Additionally, as users become better educated on data-privacy issues and demand more control over how their data is used, the expectation of quality will rise.

“User experience is going to be a key driver in how the industry approaches ad placements on sites, where consumers who agree to exchange privacy for ad exposure are going to look for quality ads relevant to them,” said Dewar.

“I predict a rise of collaborations between publishers and agencies to make more meaningful ads that align with the content users are accessing.”

Pavanetto added that for too long advertisers have "gone down the warren hole of cookies and targeting" at the expense of strong creative, which has the biggest impact on advertising effectiveness.

“This will inevitably change as privacy becomes ever more important, and it is those companies that combine creativity with technology that will win,” he said.

Interestingly, this might mean advertisers looking beyond the social channels "which have gobbled up so much of the mobile ad pot in recent years, but where creativity and innovation in advertising are limited", he added.

As mobile grows, fallout increases

As the second biggest smartphone manufacturer globally, any tracking-related update Apple makes to its services has significant implications on the advertising industry.

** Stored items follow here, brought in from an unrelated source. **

/-- Step 6: the hall serves again, or stays cut off where a router or its tally unit failed. -/
def State.hallBack (s : State) (h : Nat) : State :=
  let all := (List.range 64).map (fun i => 64 * h + i)
  let ok := !(s.hall h).broken
  let s := s.updHall h (fun x => { x with up := ok, cutoff := !ok, tripped := false, rearmed := false, returning := false, withheld := false })
  let s := all.foldl (fun s n =>
    if (s.fpOf n).state = 3 then { s with fp := Tab.set s.fp n (if ok then {} else { state := 3, cause := 8 }) } else s) s
  let s := ((s.thLog 5 h (s.hall h).diode).ledgerAdd (hallRec h 6) 1).flowUpdate
  s.fpEvent

/-- A link of hall h carries traffic. -/
def State.linked (s : State) (h : Nat) : Bool := threads4.any (fun a => (s.link (4 * h + a)).carries)

/-- HALL_RETURN: its steps in order, or a failure at one of them. -/
def State.hallReturn (s : State) (h : Nat) (f : HallFind) : State :=
  if !(s.hall h).returning then s
  else if !f.pg ∨ f.links.all (fun b => !b) then s.returnFails h
  else
    match s.negotiate h f.cap with
    | none => s.returnFails h
    | some t =>
      if !t.returnFits h then s.returnFails h
      else
        let t := ((t.updHall h (fun x => { x with rails := true })).align h).trainLinks h f
        if !t.linked h then t.returnFails h
        else
        let t := ((t.refreshStart h).tempStart h).updHall h (fun x => { x with remap := t.wantedRemap h })
        let t := t.testHall h f
        let t := ((List.range 64).map (fun i => 64 * h + i)).foldl (fun s n =>
          let s := (s.clearShelf n).updSlice n SliceSt.settle
          { s with mem := { s.mem with lost := NSet.add s.mem.lost n } }) t
        t.hallBack h

/-- HALL_RETURN. -/
def execHallReturn (h : Nat) (f : HallFind) (st : State) : Ans := run (inHall h) (st.hallReturn h f)

/-- HALL_PG_TIMEOUT: no power-good within 20 ms of HALLEN (23 R491). -/
def execHallPgTimeout (h : Nat) (st : State) : Ans := run (inHall h) (st.returnFails h)

/-! ## The gatehouse trip (R363) -/

/-- GATEHOUSE_TRIP: every hall trips, and every gatehouse domain but 1,072 stops. -/
def State.gatehouseTrip (s : State) : State :=
  if s.cool.gtrip then s
  else
    let s := threads4.foldl State.trip (s.thLogRead 10 0xFF)
    let s := { s with cool := { s.cool with gtrip := true, pending := none } }.flowUpdate
    let s := s.ledgerAdd 0x58 1
    { s with
      boot := { s.boot with phase := 0 }, fpValid := false, port := { s.port with memActive := false, width := 0, speed := 0 },
      svc := { s.svc with sp := s.svc.sp.map (fun e => (e.1, if e.2.role = 5 then e.2 else { e.2 with role := 0 })) } }

/-- GATEHOUSE_TRIP. -/
def execGatehouseTrip (st : State) : Ans := run true st.gatehouseTrip

end Sys2Proof.Machine
end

While Apple’s iPhone sales fell 17% in the first three months of the year, it still captures 23% of the mobile market globally, second only to Samsung (31%), according to StatCounter’s May statistics.

“Apple still represents a significant market share on mobile, so it would be difficult to ignore them due to tracking limitations,” said Dewar.

This is especially true in Asia, where smartphone penetration is rapidly on the rise. Of the 710 million people expected to subscribe to mobile services for the first time over the next seven years, half will come from the Asia-Pacific region, according to the GSMA 2019 Mobile Economy report.

Furthermore, the bulk of digital advertising growth is predicted to come from ad impressions and clicks on mobile devices this year.

Globally, mobile ad sales are predicted to grow by 24% this year to account for 68% of total digital advertising, while desktop-based ad revenues will shrink by 3% due to declining usage and ad blocking, according to the latest Magna global advertising forecast.

In Asia-Pacific, mobile ad spend is predicted to grow by 26% in 2019, compared to 5% loss for desktop spend.